Front. Cell. Infect. Microbiol., 22 January 2020
Sec. Clinical Microbiology
This article is part of the Research Topic Combating Antimicrobial Resistance - A One Health Approach View all 26 articles

Editorial: Combating Antimicrobial Resistance - A One Health Approach

\nGhassan M. Matar
Ghassan M. Matar1*Antoine AndremontAntoine Andremont2Wael BazziWael Bazzi1
  • 1Department of Experimental Pathology, Immunology and Microbiology, Center for Infectious Diseases Research (CIDR) and WHO Collaborating Center for Reference and Research on Bacterial Pathogens, Faculty of Medicine, American University of Beirut, Beirut, Lebanon
  • 2Paris Diderot University Medical School, Paris, France

Antimicrobial resistance (AMR) is a life threatening and a very serious global health problem. There is an increasing alarming concern regarding the emergence of multi-drug resistant (MDR) superbugs. Infections emerging from such pathogens are in most cases unresponsive to treatment with few, if any, antimicrobial agents currently available and effective. This issue is causing the development of two eras, a pre-antimicrobial agent era and raises concerns regarding a post-antimicrobial agent era, where the last resort antimicrobial agents are not potent to treat infections caused by Gram-positive and Gram-negative MDR strains.
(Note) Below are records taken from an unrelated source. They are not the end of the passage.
@[simp] theorem failedWith_magic (k : ErrKind) (wh : BitVec 4) (info pos : Word) :
    (s.failedWith k wh info pos).magic = s.magic := rfl
@[simp] theorem failedWith_w (k : ErrKind) (wh : BitVec 4) (info pos : Word) :
    (s.failedWith k wh info pos).w = s.w := rfl
@[simp] theorem failedWith_busy (k : ErrKind) (wh : BitVec 4) (info pos : Word) :
    (s.failedWith k wh info pos).busy = s.busy := rfl
@[simp] theorem failedWith_treeValid (k : ErrKind) (wh : BitVec 4) (info pos : Word) :
    (s.failedWith k wh info pos).treeValid = s.treeValid := rfl
@[simp] theorem failedWith_codesValid (k : ErrKind) (wh : BitVec 4) (info pos : Word) :
    (s.failedWith k wh info pos).codesValid = s.codesValid := rfl
@[simp] theorem failedWith_overrun (k : ErrKind) (wh : BitVec 4) (info pos : Word) :
    (s.failedWith k wh info pos).overrun = s.overrun := rfl
@[simp] theorem failedWith_outClosed (k : ErrKind) (wh : BitVec 4) (info pos : Word) :
    (s.failedWith k wh info pos).outClosed = s.outClosed := rfl
@[simp] theorem failedWith_err (k : ErrKind) (wh : BitVec 4) (info pos : Word) :
    (s.failedWith k wh info pos).err = k := rfl
@[simp] theorem failedWith_errWhere (k : ErrKind) (wh : BitVec 4) (info pos : Word) :
    (s.failedWith k wh info pos).errWhere = wh := rfl
@[simp] theorem failedWith_lastOp (k : ErrKind) (wh : BitVec 4) (info pos : Word) :
    (s.failedWith k wh info pos).lastOp = s.lastOp := rfl
@[simp] theorem failedWith_subop (k : ErrKind) (wh : BitVec 4) (info pos : Word) :
    (s.failedWith k wh info pos).subop = s.subop := rfl
@[simp] theorem failedWith_arg (k : ErrKind) (wh : BitVec 4) (info pos : Word) :
    (s.failedWith k wh info pos).arg = s.arg := rfl
@[simp] theorem failedWith_root (k : ErrKind) (wh : BitVec 4) (info pos : Word) :
    (s.failedWith k wh info pos).root = s.root := rfl
@[simp] theorem failedWith_ncount (k : ErrKind) (wh : BitVec 4) (info pos : Word) :
    (s.failedWith k wh info pos).ncount = s.ncount := rfl
@[simp] theorem failedWith_errpos (k : ErrKind) (wh : BitVec 4) (info pos : Word) :
    (s.failedWith k wh info pos).errpos = pos := rfl
@[simp] theorem failedWith_errinfo (k : ErrKind) (wh : BitVec 4) (info pos : Word) :
    (s.failedWith k wh info pos).errinfo = info := rfl
@[simp] theorem failedWith_inbits (k : ErrKind) (wh : BitVec 4) (info pos : Word) :
    (s.failedWith k wh info pos).inbits = s.inbits := rfl
@[simp] theorem failedWith_outbits (k : ErrKind) (wh : BitVec 4) (info pos : Word) :
    (s.failedWith k wh info pos).outbits = s.outbits := rfl
@[simp] theorem failedWith_freq (k : ErrKind) (wh : BitVec 4) (info pos : Word) :
    (s.failedWith k wh info pos).freq = s.freq := rfl
@[simp] theorem failedWith_node (k : ErrKind) (wh : BitVec 4) (info pos : Word) :
    (s.failedWith k wh info pos).node = s.node := rfl
@[simp] theorem failedWith_code (k : ErrKind) (wh : BitVec 4) (info pos : Word) :
    (s.failedWith k wh info pos).code = s.code := rfl
@[simp] theorem failedWith_work (k : ErrKind) (wh : BitVec 4) (info pos : Word) :
    (s.failedWith k wh info pos).work = s.work := rfl
@[simp] theorem failedWith_inp (k : ErrKind) (wh : BitVec 4) (info pos : Word) :
    (s.failedWith k wh info pos).inp = s.inp := rfl
@[simp] theorem failedWith_out (k : ErrKind) (wh : BitVec 4) (info pos : Word) :
    (s.failedWith k wh info pos).out = s.out := rfl
@[simp] theorem failedWith_host (k : ErrKind) (wh : BitVec 4) (info pos : Word) :
    (s.failedWith k wh info pos).host = s.host := rfl
@[simp] theorem failedWith_reads (k : ErrKind) (wh : BitVec 4) (info pos : Word) :
    (s.failedWith k wh info pos).reads = s.reads := rfl
@[simp] theorem failedWith_trace (k : ErrKind) (wh : BitVec 4) (info pos : Word) :
    (s.failedWith k wh info pos).trace = s.trace := rfl
@[simp] theorem failedWith_draws (k : ErrKind) (wh : BitVec 4) (info pos : Word) :
    (s.failedWith k wh info pos).draws = s.draws := rfl

end Sys2Proof.Machine.State
end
Given the complexity of the AMR challenge at the level of human and animal health, in addition to the impact on the environment, it seems very important to stress and emphasize the role of a “One Health” approach in tackling the problem of AMR. Therefore, unifying efforts to combat and overcome this alarming issue requires a many-sided approach. The key points of this mission are mainly highlighted in three major tasks, understanding the bacterial resistance mechanisms, in addition to the utilization of combinatorial therapeutic approaches for potential clinical options, and the discovery of novel antimicrobial agents and/or targets.
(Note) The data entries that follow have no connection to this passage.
/-- An internal node over the two trees read after it (R155). -/
theorem ReadTree.node {s u v : State} {seen seen₁ seen₂ : List Nat} {L R : Shape} {l r : Idx} (hs : StoreOk s)
    (hn : s.ncount.toNat < Config.nodeCap) (hl : ReadTree L seen (s.alloc NodeRec.zero) l seen₁ u)
    (hr : ReadTree R seen₁ (u.setLeft s.ncount l) r seen₂ v) :
    ReadTree (.node L R) seen s s.ncount seen₂ (v.setRight s.ncount r) := by
  have hcount := alloc_ncount_toNat NodeRec.zero hn
  have hlb {x : Nat} := hl.index_bounds (x := x)
  have hrb {x : Nat} (hx : x ∈ R.indices v r) : u.ncount.toNat ≤ x ∧ x < v.ncount.toNat := hr.index_bounds hx
  have hlroot := hlb Shape.root_mem_indices
  rw [hcount] at hlb hlroot
  have hru : AgreeBelow u.ncount.toNat (u.setLeft s.ncount l) v := hr.agree
  -- the record of the new node, once both children are attached
  have hrec : (v.setRight s.ncount r).nodeAt s.ncount = ⟨false, 0, 0, l, r⟩ := by
    rw [State.setRight, State.nodeAt_setNode_same hr.store.1, hru s.ncount (by omega), State.setLeft,
      State.nodeAt_setNode_same hl.store.1, hl.agree s.ncount (by omega), State.nodeAt_alloc_same hs.1]
    rfl
  have hother {x : Idx} (hx : s.ncount.toNat < x.toNat) : (v.setRight s.ncount r).nodeAt x = v.nodeAt x :=
    State.nodeAt_setNode_other (by rintro rfl; exact lt_irrefl _ hx)
  obtain ⟨hlheld, hlidx⟩ := hl.held.congr (t := v.setRight s.ncount r) fun x hx => by
    obtain ⟨hge, hlt⟩ := hlb hx
    rw [hother (by omega), hru x hlt]
    exact State.nodeAt_setNode_other (by rintro rfl; omega)
  obtain ⟨hrheld, hridx⟩ := hr.held.congr (t := v.setRight s.ncount r) fun x hx => hother (by
    obtain ⟨hge, -⟩ := hrb hx
    omega)
  constructor
  case store => exact ⟨Table.set_wf hr.store.1 hn, hr.store.2⟩
  case root => rfl
  case held =>
    rw [Shape.HeldAt, hrec]
    exact ⟨hn, rfl, hlheld, hrheld⟩
  case indices =>
    have hli := hl.indices
    have hri : List.range u.ncount.toNat ++ R.indices v r = List.range v.ncount.toNat := hr.indices
    rw [hcount, List.range_succ] at hli
    rw [Shape.indices, hrec, hlidx, hridx]
    show _ = List.range v.ncount.toNat
    rw [← hri, ← hli]
    simp
  case agree =>
    exact ((agreeBelow_alloc s _).trans (hl.agree.mono (by omega))).trans
      (((agreeBelow_setNode le_rfl u _).trans (hru.mono (by omega))).trans (agreeBelow_setNode le_rfl v _))
  case seen => simp [hr.seen, hl.seen, Shape.leaves]
  case seenOk => exact hr.seenOk

theorem readBits_sameStore {s t : State} {n : Nat} {v : Option Word} (h : readBits n s = .ok v t) : SameStore s t := by
  obtain ⟨p, pos, -, rfl⟩ := readBits_ok h
  exact ⟨rfl, rfl⟩

/-- The first half of `rd()` that goes on: it takes the next node, for a leaf or for an internal record. -/
theorem readStructure_ok {s t : State} {x : Idx × Bool} (h : readStructure s = .ok x t) :
    ∃ u, SameStore s u ∧ u.ncount.toNat ≠ Config.nodeCap
      ∧ ((x = (u.ncount, false) ∧ t = u.alloc NodeRec.zero)
        ∨ x = (u.ncount, true) ∧ t = { u with ncount := u.ncount + 1 }) := by
  obtain ⟨b, u, hb, h⟩ := Ran.bind_eq_ok.mp h
  have hsame := readBits_sameStore hb
  cases b with
  | none => exact absurd h raise_ne_ok
  | some b =>
    dsimp only at h
    split at h
    · exact absurd h raise_ne_ok
    · next hn =>
      split at h
      · cases h
        exact ⟨u, hsame, hn, .inl ⟨rfl, rfl⟩⟩
      · cases h
        exact ⟨u, hsame, hn, .inr ⟨rfl, rfl⟩⟩

/-- The leaf half of `rd()` that goes on: a new symbol, not above 256 (R163). -/
theorem readSymbol_ok {k : Idx} {seen seen' : List Nat} {s t : State} (h : readSymbol k seen s = .ok seen' t) :
    ∃ u v, SameStore s u ∧ v ≤ Config.sent ∧ v ∉ seen ∧ seen' = v :: seen
      ∧ t = u.setNode k ⟨true, BitVec.ofNat 9 v, 0, 0, 0⟩ := by
  obtain ⟨v, u, hv, h⟩ := Ran.bind_eq_ok.mp h
  have hsame := readBits_sameStore hv
  cases v with
  | none => exact absurd h raise_ne_ok
  | some v =>
    dsimp only at h
    split at h
    · exact absurd h raise_ne_ok
    · next hle =>
      split at h
      · exact absurd h raise_ne_ok
      · next hnew =>
        cases h
        exact ⟨u, v.toNat, hsame, Nat.le_of_not_lt hle, hnew, rfl, rfl⟩

/-- `rd()` that goes on has read a tree (R155, R162). -/
theorem rd_ok {n : Nat} {seen : List Nat} {s t : State} {x : Idx × List Nat} (h : rd n seen s = .ok x t)
    (hs : StoreOk s) (hseen : SeenOk seen) : ∃ T, ReadTree T seen s x.1 x.2 t := by
  induction n generalizing seen s t x with
  | zero => cases h
  | succ n ih =>
    obtain ⟨y, u, hy, h⟩ := Ran.bind_eq_ok.mp h
    obtain ⟨u, hsame, hne, ⟨rfl, rfl⟩ | ⟨rfl, rfl⟩⟩ := readStructure_ok hy
    · have hu := hs.congr hsame
      have hn : u.ncount.toNat < Config.nodeCap := lt_of_le_of_ne hu.2 hne
      obtain ⟨l, v, hl, h⟩ := Ran.bind_eq_ok.mp h
      obtain ⟨r, w, hr, h⟩ := Ran.bind_eq_ok.mp h
      cases h
      obtain ⟨L, hL⟩ := ih hl ⟨Table.set_wf hu.1 hn, by rw [alloc_ncount_toNat _ hn]; exact hn⟩ hseen
      obtain ⟨R, hR⟩ := ih hr ⟨Table.set_wf hL.store.1 hn, hL.store.2⟩ hL.seenOk
      exact ⟨.node L R, .of_sameStore hsame (.node hu hn hL hR)⟩
    · have hu := hs.congr hsame
      have hn : u.ncount.toNat < Config.nodeCap := lt_of_le_of_ne hu.2 hne
      obtain ⟨seen', w, hseen', h⟩ := Ran.bind_eq_ok.mp h
      cases h
      obtain ⟨w, v, hw, hv, hnew, rfl, rfl⟩ := readSymbol_ok hseen'
      have hleaf := ReadTree.leaf hu hn hseen hv hnew
      exact ⟨.leaf (BitVec.ofNat 9 v), .of_sameStore hsame (hleaf.congr (hw.setNode _ _))⟩

/-- `rd()` from the cleared store of READ_HEADER's start: the root is node 0. -/
theorem rd_clearTree_ok {n : Nat} {s t : State} {x : Idx × List Nat} (h : rd n [] s.clearTree = .ok x t) :
    x.1 = 0 ∧ ∃ T, ReadTree T [] s.clearTree x.1 x.2 t := by
  obtain ⟨T, hT⟩ := rd_ok h ⟨rfl, Nat.zero_le _⟩ ⟨List.nodup_nil, nofun⟩
  exact ⟨hT.root, T, hT⟩

/-- A tree read whole, with the sentinel among its leaves, is R39's (R161, R162). -/
theorem ReadTree.isTree {T : Shape} {s t : State} {k : Idx} {seen : List Nat}
    (h : ReadTree T [] s.clearTree k seen t) (hsent : Config.sent ∈ seen) : IsTree (t.setTree k) T := by
  obtain ⟨-, -, hheld, hindices, -, rfl, hnodup, hle⟩ := h
  obtain ⟨hheld', hsame⟩ := hheld.congr (t := t.setTree k) fun _ _ => rfl
  rw [List.append_nil] at hnodup hle hsent
  refine ⟨hheld', ?_, (List.nodup_reverse.mp hnodup).of_map, fun v hv => ?_, ?_⟩
  · show (T.indices (t.setTree k) k).Perm (List.range t.ncount.toNat)
    rw [hsame, ← hindices]
    exact .refl _
  · exact hle _ (List.mem_reverse.mpr (List.mem_map_of_mem hv))
  · obtain ⟨v, hv, heq⟩ := List.mem_map.mp (List.mem_reverse.mp hsent)
    exact (BitVec.eq_of_toNat_eq heq : v = 256) ▸ hv

/-- The kinds of change that `rd()` makes. -/
theorem changes_rd (n : Nat) (seen : List Nat) (s : State) :
    Changes [.error, .input, .nodes] (fun _ => True) s (rd n seen s) := by
  induction n generalizing seen s with
  | zero => trivial
  | succ n ih =>
    refine .bind (P := fun _ => True) .readStructure fun x t _ => .ite ?_ ?_
    · exact (Changes.readSymbol x.1 seen).bind fun _ t _ => ⟨.refl t, trivial⟩
    · exact (ih seen t).bind fun l u _ =>
        .after (.setNode (by decide) u x.1 _) ((ih l.2 _).bind fun r v _ => ⟨.setNode (by decide) v x.1 _, trivial⟩)
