-- ==== Sys2Proof/Config.lean ====
section
/-! DEFINITION. What an implementation fixes and the manual does not: constants without a body, so that
nothing is known of them but their type. The free values are applied to State.free, which each
use advances (DESIGN CHOICE, log entry 5); the identity and the signatures are log entry 7 (DESIGN CHOICE). -/

namespace Sys2Proof.Config

/-- A byte whose value the manual leaves open: frame bytes whose layout R68 does not give. -/
opaque freeByte : Nat → Byte

/-- A choice the manual leaves open: the two values of an overlapping copy (R210), the bytes at or above a stopped
write pointer (R211). (DESIGN CHOICE, log entry 29) -/
opaque freeBool : Nat → Bool

/-- The state of a task restored from a frame that software has written (R71). (DESIGN CHOICE, log entry 30) -/
opaque freeContext : Nat → Machine.Ctx

/-- Number of a vault, bank or stack in RASLOG (R324 gives no numbering). (DESIGN CHOICE, log entry 32) -/
opaque unitNumber : ErrUnit → Nat

/-- Modulus of the RSA-3072 identity key (R327). -/
opaque rsaModulus : BitVec 3072

/-- SLH-DSA-SHA2-192s identity public key (R327). -/
opaque slhKey : BitVec 384

/-- SHA-384 of a string of bytes, which the report takes of the firmware image and of the configuration record in flash (R320,
R328). -/
opaque sha384 : List Byte → BitVec 384

/-- RSA-3072 PSS signature of the report's first 152 bytes; the salt differs from use to use (R328). -/
opaque rsaSign : Nat → List Byte → BitVec 3072

/-- SLH-DSA-SHA2-192s signature of the report's first 152 bytes (R328). -/
opaque slhSign : Nat → List Byte → BitVec 129792

end Sys2Proof.Config
end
The Research Topic entitled: “Combating Antimicrobial Resistance—A One Health Approach” harbors 25 published manuscripts that include 197 authors, scientists and researchers from worldwide renowned institutions and research centers. These manuscripts mainly focus on understanding the mechanisms of resistance in Gram-positive and Gram-negative MDR strains, address combination antimicrobial therapy as a potential treatment against Gram-positive and Gram-negative bacilli, and the discovery of novel antimicrobial agents with potential novel targets or new mode of actions.

To understand the mechanisms of resistance in Gram-positive and Gram-negative MDR strains, the Research Topic consists of 13 outstanding manuscripts, reviews, and original research articles that aim to elucidate novel mechanisms of resistance in different MDR strains and widen our knowledge to further understand how Gram-positive and Gram-negative bacteria combat antimicrobial agents.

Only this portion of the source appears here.